Communication is ubiquitous. If our boss ignores our innovative ideas, the popular press suggests it is because we failed to communicate those ideas effectively. If our spouse leaves us, the reason, according to Donohue's guest expert, is a breakdown in marital communication. If our dog fails obedience school, the dog trainer indicates it is because we did not successfully communicate our expectations to the dog. In short, communication constitutes a buzz word in the current popular culture. Whether the topic is discussed in the media or in more private forums, widespread agreement exists that communication in any context is an important phenomenon that merits our attention and analysis. In contrast, no comparable consensus exists among the specialists in academe with respect to what characterizes communication or what is the most viable theoretical perspective from which to examine it.

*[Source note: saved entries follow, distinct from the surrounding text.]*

-- ==== Sys2Proof/Machine/Epochs.lean ====
section
/-! DEFINITION. Mode epochs (R70 to R79): staging, commit, drain, barrier, switch and abandonment. -/

namespace Sys2Proof.Machine
open Sys2Proof

/-- The unit ID of the block a register offset belongs to (R72, Table 20-1). -/
def unitOfOff (off : Nat) : Nat :=
  let b := off / 0x1000000
  if b = 0x04 ∨ (0x10 ≤ b ∧ b < 0x20) ∨ b = 0x22 then off / 0x10000
  else if b = 0x20 then off / 0x100000 * 0x10
  else b * 0x100

/-- The units with staged values. -/
def State.participants (s : State) : List Nat := (s.staged.map fun e => unitOfOff e.1).eraseDups

/-- PARTICIPANTS shows the number of units with staged values (Table 3-15). -/
def State.showParticipants (s : State) : State := s.setFld R.EPO_STATUS_PARTICIPANTS s.participants.length

/-- Every RUNG_E set to 0 (CLEAR_EVAL_RUNGS). -/
def State.clearEvalRungs (s : State) : State :=
  (List.range 4096).foldl (fun s l => if s.fld R.TRN_LAYER_RUNG_E [l] = 0 then s else s.setFld R.TRN_LAYER_RUNG_E 0 [l]) s

/-- A staged word goes live; a staged CLEAR_EVAL_RUNGS acts. -/
def State.goLive (s : State) (off : Nat) (mask val : Word) : State :=
  if off = R.TRN_CTL_CLEAR_EVAL_RUNGS.base then
    let m := BitVec.ofNat 64 (putBit mask.toNat 1 false)
    let s := s.mergeReg off m val
    if bit mask.toNat 1 && bit val.toNat 1 then s.clearEvalRungs else s
  else s.mergeReg off mask val

/-- The barrier's duration recorded (Table 3-15). -/
def State.barrierTime (s : State) : State :=
  let t := (s.elapsedNs - s.epo.t0) % 2 ^ 32
  (s.setFld R.EPO_TIMES_LAST_NS t).maxFld R.EPO_TIMES_MAX_NS t

/-- EPOCH items that waited for the outcome complete (R77, R424). -/
def State.endEpochItems (s : State) (code : Nat) : State :=
  let ids := s.epo.items
  ids.foldl (fun s id => (if code = 0 then s else s.failItem id code).endNow id) { s with epo := { s.epo with items := [], acked := [] } }

/-- The switch: EPO_CUR increments, every staged bank goes live, dispatch is released (R76); Work.lean dispatches again the items that waited for it (R241). -/
def State.epochSwitch (s : State) : State :=
  let s := s.bump R.EPO_CUR_EPOCH
  let st := s.staged
  let s := st.foldl (fun s e => s.goLive e.1 e.2.1 e.2.2) { s with staged := [] }
  let s := ((s.barrierTime.showParticipants).setFld R.EPO_STATUS_STATE 0).setFld R.EPO_STATUS_ACK_PENDING 0
  s.endEpochItems 0

/-- The change is abandoned device-wide (R77). -/
def State.epochAbandon (s : State) (unit : Nat) : State :=
  let s := { s with staged := [] }
  let s := s.barrierTime.showParticipants
  let s := ((s.setFld R.EPO_STATUS_STATE 4).setFlag R.EPO_STATUS_ABANDONED true).setFld R.EPO_STATUS_UNIT unit
  (s.log Code.EPOCH_ABANDONED unit).endEpochItems Code.EPOCH_ABANDONED

/-- PREPARE goes to every participant; with none the switch follows at once (R75, R76). -/
def State.epochBarrier (s : State) : State :=
  let n := s.participants.length
  let s := (s.setFld R.EPO_STATUS_STATE 3).setFld R.EPO_STATUS_ACK_PENDING n
  let s := { s with epo := { s.epo with acked := [], t0 := s.elapsedNs } }
  if n = 0 then s.epochSwitch else s

/-- Items of the epoch before the present one still in flight, EPOCH items apart (R74). -/
def State.oldItems (s : State) : Nat :=
  (s.items.filter fun e => e.2.epoch == (s.fld R.EPO_CUR_EPOCH + 2 ^ 32 - 1) % 2 ^ 32 && hClass e.2.desc != 0x0C).length

/-- COMMIT of an open staging: drain, or the barrier at once (R74). DESIGN CHOICE (log 122): with no staging open it has no effect and no status. -/
def State.epochCommit (s : State) : State :=
  if s.fld R.EPO_STATUS_STATE = 1 then
    if s.oldItems = 0 then s.epochBarrier else s.setFld R.EPO_STATUS_STATE 2
  else s

/-- The one staged bank: G writes that still wait for a work-item boundary join the staging that opens (R67, R71, R73). -/
def State.stagePending (s : State) : State :=
  let off := R.TRN_CTL_CLEAR_EVAL_RUNGS.base
  let st := s.atBoundary
  let st := if s.train.clearEval then let e := st.getD off (0, 0); st.put off (e.1 ||| 2, e.2 ||| 2) else st
  { s with staged := st, atBoundary := [], train := { s.train with clearEval := false } }.showParticipants

/-- OPEN (R73). DESIGN CHOICE (log 122): an OPEN while STATE is ABANDONED is accepted, and writes still waiting for a work-item boundary join the staging. -/
def State.epochOpen (s : State) : State :=
  let st := s.fld R.EPO_STATUS_STATE
  if st = 0 ∨ st = 4 then s.stagePending.setFld R.EPO_STATUS_STATE 1 else s.log Code.EPOCH_BUSY 0x0100

/-- CANCEL (R73, Table 3-15). -/
def State.epochCancel (s : State) : State :=
  match s.fld R.EPO_STATUS_STATE with
  | 1 => ({ s with staged := [] }.showParticipants).setFld R.EPO_STATUS_STATE 0
  | 2 => s.log Code.EPOCH_BUSY 0x0100
  | 3 => s.log Code.EPOCH_BUSY 0x0100
  | _ => s

/-- ABANDONED written with 1 (Table 3-15). -/
def State.epochClear (s : State) : State :=
  let s := s.setFlag R.EPO_STATUS_ABANDONED false
  if s.fld R.EPO_STATUS_STATE = 4 then s.setFld R.EPO_STATUS_STATE 0 else s

/-- Runs `f` on a device that is up. -/
def State.whenUp (s : State) (f : State → State) : State := if s.up then f s else s

/-- EPOCH_OPEN (R73). -/
def execEpochOpen (s : State) : Host.Outcome State Fault Refusal := .next (s.whenUp State.epochOpen)
/-- EPOCH_COMMIT (R74). -/
def execEpochCommit (s : State) : Host.Outcome State Fault Refusal := .next (s.whenUp State.epochCommit)
/-- EPOCH_CANCEL (R73). -/
def execEpochCancel (s : State) : Host.Outcome State Fault Refusal := .next (s.whenUp State.epochCancel)
/-- EPOCH_DRAIN_END: the last item of the old epoch has completed (R74, R75). -/
def execEpochDrainEnd (s : State) : Host.Outcome State Fault Refusal :=
  .next (s.whenUp fun s => if s.fld R.EPO_STATUS_STATE = 2 ∧ s.oldItems = 0 then s.epochBarrier else s)
/-- EPOCH_PREPARE_ACK (R75, R76). -/
def execEpochPrepareAck (unit : Nat) (s : State) : Host.Outcome State Fault Refusal :=
  .next (s.whenUp fun s =>
    if s.fld R.EPO_STATUS_STATE = 3 ∧ s.participants.contains unit ∧ !s.epo.acked.contains unit then
      let s := { s with epo := { s.epo with acked := unit :: s.epo.acked } }
      let left := s.participants.length - s.epo.acked.length
      let s := s.setFld R.EPO_STATUS_ACK_PENDING left
      if left = 0 then s.epochSwitch else s
    else s)
/-- EPOCH_PREPARE_REFUSAL (R77). -/
def execEpochPrepareRefusal (unit : Nat) (s : State) : Host.Outcome State Fault Refusal :=
  .next (s.whenUp fun s =>
    if s.fld R.EPO_STATUS_STATE = 3 ∧ s.participants.contains unit ∧ !s.epo.acked.contains unit then s.epochAbandon unit else s)
/-- EPOCH_ACK_TIMEOUT: the lowest unit that has not acknowledged is named (R77). -/
def execEpochAckTimeout (s : State) : Host.Outcome State Fault Refusal :=
  .next (s.whenUp fun s =>
    match (s.participants.filter fun u => !s.epo.acked.contains u).min? with
    | some u => if s.fld R.EPO_STATUS_STATE = 3 then s.epochAbandon u else s
    | none => s)
/-- EPOCH_ABANDON_CLEAR (R77). -/
def execEpochAbandonClear (s : State) : Host.Outcome State Fault Refusal := .next (s.whenUp State.epochClear)

end Sys2Proof.Machine
end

One consequence of this is that prominent scholars such as Wood (1992) are reduced to labeling speech communication "an interdisciplinary field" when attempting to account for its disjunctive explanations. This presumed fragmentation in the discipline could be ameliorated by an increase in logically consistent general theory by communication theorists cognizant of their own metatheoretical assumptions (e.g., Dance [1982] speech theory; Cronen,Pearce, &Harris' [1982] coordinated management of meaning). General theory, of course, accounts for a phenomenon across contexts (family, organization, classroom, etc.) and levels (intrapersonal, interpersonal, or public).

In addition to the minimal presence of general theory, other factors have added to the ostensible disparity in communication studies. The expansion of communication scholarship during recent decades to include a social science perspective as well as a humanistic one has contributed to speech communication's diversity, and lack of the singular focus that characterizes and unifies the idealized academic discipline. Another factor contributing to communication's heterogenous character is the failure of some communication scholars to consider the compatibility of exogamous or extrinsic metatheoretical assumptions before borrowing concepts from other academic fields (Vocate, 1991). Such indiscriminate borrowing could be attributed to an inadequate review of metatheory in some graduate programs, or again to the shortage of general theory in the field to guide research efforts on various communication topics.